THz pulses from optically excited Fe, Pt and Ta based Spintronic Heterostructures

TL;DR

This paper reviews the use of spintronic heterostructures, especially Fe, Pt, and Ta based, as efficient broadband THz sources, highlighting recent experimental improvements in THz emission strength.

Contribution

It reports new experimental results showing enhanced THz emission from specific Fe, Pt, and Ta heterostructures, advancing the understanding of their efficiency.

Findings

Ta/Fe/Pt tri-layer generates 40-250% stronger THz signals.

Optimization of heterostructure parameters improves THz emission.

Inverse spin Hall effect is key to THz pulse generation.

Abstract

Spintronic heterostructures are considered to be the new generation THz sources for their capability in producing high power and broadband THz radiation.
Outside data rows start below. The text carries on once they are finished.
theorem State.domDrainEnd_keeps {z₀ s : State} (hz : Keeps z₀ s) :
    Keeps z₀ (State.domDrainEnd s) := by
  unfold State.domDrainEnd
  repeat' (first
    | with_reducible assumption
    | with_reducible apply State.domOff_keeps
    | with_reducible apply State.finish_keeps
    | with_reducible apply State.abortUnit_keeps
    | with_reducible apply State.drainStart_keeps
    | split
    | intro _ _ _
    | intro _ _
    | intro _
    | with_reducible refine Keeps.of2 (by with_reducible assumption) ?_
    | with_reducible refine Keeps.of1 (by with_reducible assumption) ?_
    | with_reducible refine Keeps.of3 (by with_reducible assumption) ?_
    | with_reducible refine Keeps.of4 (by with_reducible assumption) ?_
    | with_reducible apply Keeps.upto
    | with_reducible apply Keeps.foldl
    | with_reducible apply Keeps.foldl_snd_snd
    | with_reducible apply Keeps.foldl_snd
    | with_reducible apply Keeps.foldl_trd
    | with_reducible apply Keeps.foldl_fst_fst
    | with_reducible apply Keeps.foldl_fst
    | with_reducible apply Keeps.foldl_mid
    | dsimp only
    | (with_reducible apply Keeps.mk_other
       first
       | with_reducible assumption
       | with_reducible apply State.domOff_keeps
       | with_reducible apply State.finish_keeps
       | with_reducible apply State.abortUnit_keeps
       | with_reducible apply State.drainStart_keeps
       | split
       | intro _ _ _
       | intro _ _
       | intro _
       | with_reducible refine Keeps.of2 (by with_reducible assumption) ?_
       | with_reducible refine Keeps.of1 (by with_reducible assumption) ?_
       | with_reducible refine Keeps.of3 (by with_reducible assumption) ?_
       | with_reducible refine Keeps.of4 (by with_reducible assumption) ?_
       | with_reducible apply Keeps.upto
       | with_reducible apply Keeps.foldl
       | with_reducible apply Keeps.foldl_snd_snd
       | with_reducible apply Keeps.foldl_snd
       | with_reducible apply Keeps.foldl_trd
       | with_reducible apply Keeps.foldl_fst_fst
       | with_reducible apply Keeps.foldl_fst
       | with_reducible apply Keeps.foldl_mid
       | dsimp only)
    | (refine Keeps.mk_tables ?_ (by simp +contextual [State.tablesWf, swf_sput, swf_drop, swf])
       first
       | with_reducible assumption
       | with_reducible apply State.domOff_keeps
       | with_reducible apply State.finish_keeps
       | with_reducible apply State.abortUnit_keeps
       | with_reducible apply State.drainStart_keeps
       | split
       | intro _ _ _
       | intro _ _
       | intro _
       | with_reducible refine Keeps.of2 (by with_reducible assumption) ?_
       | with_reducible refine Keeps.of1 (by with_reducible assumption) ?_
       | with_reducible refine Keeps.of3 (by with_reducible assumption) ?_
       | with_reducible refine Keeps.of4 (by with_reducible assumption) ?_
       | with_reducible apply Keeps.upto
       | with_reducible apply Keeps.foldl
       | with_reducible apply Keeps.foldl_snd_snd
       | with_reducible apply Keeps.foldl_snd
       | with_reducible apply Keeps.foldl_trd
       | with_reducible apply Keeps.foldl_fst_fst
       | with_reducible apply Keeps.foldl_fst
       | with_reducible apply Keeps.foldl_mid
       | dsimp only))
Here, we provide a brief review on the state-of-the-art in this field. The optically excited bi- and tri-layer combinations of ferromagnetic and nonmagnetic thin films have become increasingly popular. Towards optimizing the THz conversion efficiency and broadband gapless spectrum from these THz emitters, various control parameters need to be taken into consideration. The inverse spin Hall effect in the heavy metal layer of the heterostructure is primarily responsible for the generation of THz pulses. A few new results on iron, platinum and tantalum based heterostructures have also been reported here. It is observed that the Ta(2nm)/Fe(2nm)/Pt(2nm) tri-layer heterostructure generates ~40(250)% stronger THz signal as compared to the counterpart Fe(2nm)/Pt(2nm) (Fe(3nm)/Ta(2nm)) bi-layer heterostructure.